WORKING DATA Start Marker
-- ==== Sys2Proof/Tests/Slice0.lean ====
section
/-! SUPPORT. Tests: their expected results are the spec's own examples and vectors (spec/95_test_vectors.md, named in each
comment), words written out from spec/30_encoding.md; and for every obligation that has hypotheses, a state and operands
that meet all of them together. -/

namespace Sys2Proof.Tests

open Sys2Proof.Machine

/-! Readers of an outcome, so that a test is a decidable equality. -/

def valueOf (o : Outcome) (n : Name) : Option Value :=
  match o with
  | .next t => t.nets.get n
  | .fault _ => none
  | .refused _ => none

def faultOf (o : Outcome) : Option Fault :=
  match o with
  | .next _ => none
  | .fault f => some f
  | .refused _ => none

def refusalOf (o : Outcome) : Option Refusal :=
  match o with
  | .next _ => none
  | .fault _ => none
  | .refused r => some r

/-- The outcome of one instruction on a state that drives the given names, RAW_BITS as given. -/
def run1 (raw : Bool) (nets : Nets) (i : Instr) : Outcome := exec i { State.reset with nets := nets, rawBits := raw }

def bitOut (i : Instr) (n : Name) : Option Value := valueOf (run1 false [] i) n

/-- A raw word of sixteen legal Bits but for one element. -/
def rawWith (w : Word16) (i : Fin 16) (v : Byte) : RawWord :=
  Vector.ofFn fun j => if j = i then v else Byte.ofBit (w.elem j)

/-! WellFormed: each check has an ill-formed term that it refuses. -/

theorem test_wf_accepts : (Instr.halfAdder 2 3 (.net 0) (.net 1)).wellFormed = true := by decide

/-- R81: "Names are single-assignment". -/
theorem test_wf_refuses_same_output_twice : (Instr.halfAdder 2 2 (.net 0) (.net 1)).destsDistinct = false := by decide

/-- R335: no output drives an input of its own unit. -/
theorem test_wf_refuses_feedback : (Instr.nand 2 (.net 0) (.net 2)).noFeedback = false := by decide

/-- R81: each name is defined before every line that uses it. -/
theorem test_wf_refuses_use_before_definition : (Instr.not 1 (.net 0)).portsDefined [] = false := by decide

/-- R70: a Bit port takes no Word16. -/
theorem test_wf_refuses_wrong_width : (Instr.not 1 (.net 0)).portsDefined [(0, .word)] = false := by decide

/-- R81: a name is defined once. -/
theorem test_wf_refuses_second_definition : (Instr.not 1 (.net 0)).destsNew [(0, .bit), (1, .bit)] = false := by decide

/-- P3 of section 3 is a well-formed netlist over the words a and b; with its lines swapped it is none. -/
theorem test_wf_netlist :
    Netlist.wellFormed [(0, .word), (1, .word)]
      [.alu010011 ⟨2, some (3, 4)⟩ (.net 0) (.net 1), .mux16 5 (.net 0) (.net 1) (.net 4)] = true ∧
    Netlist.wellFormed [(0, .word), (1, .word)]
      [.mux16 5 (.net 0) (.net 1) (.net 4), .alu010011 ⟨2, some (3, 4)⟩ (.net 0) (.net 1)] = false := by decide

/-! Decoding, each line written out from R70, R72, R81 and R82. -/

def decoded (l : Line) : Option Instr :=
  match decode l with
  | .ok i => some i
  | .error _ => none

def decodeErr (l : Line) : Option DecodeError :=
  match decode l with
  | .ok _ => none
  | .error e => some e

theorem test_decode_gates :
    decoded ⟨.cell .and, [2], [.net 0, .net 1]⟩ = some (.and 2 (.net 0) (.net 1)) ∧
    decoded ⟨.cell .or, [2], [.net 0, .bit true]⟩ = some (.or 2 (.net 0) (.lit true)) ∧
    decoded ⟨.cell .not, [2], [.net 0]⟩ = some (.not 2 (.net 0)) ∧
    decoded ⟨.cell .nand, [2], [.bit false, .net 1]⟩ = some (.nand 2 (.lit false) (.net 1)) ∧
    decoded ⟨.cell .xor, [2], [.net 0, .net 1]⟩ = some (.xor 2 (.net 0) (.net 1)) := by decide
WORKING DATA End Marker
#### TASK ITEM
Return from the data every line that holds "section".

#### YOUR RESPONSE
section
/-- P3 of section 3 is a well-formed netlist over the words a and b; with its lines swapped it is none. -/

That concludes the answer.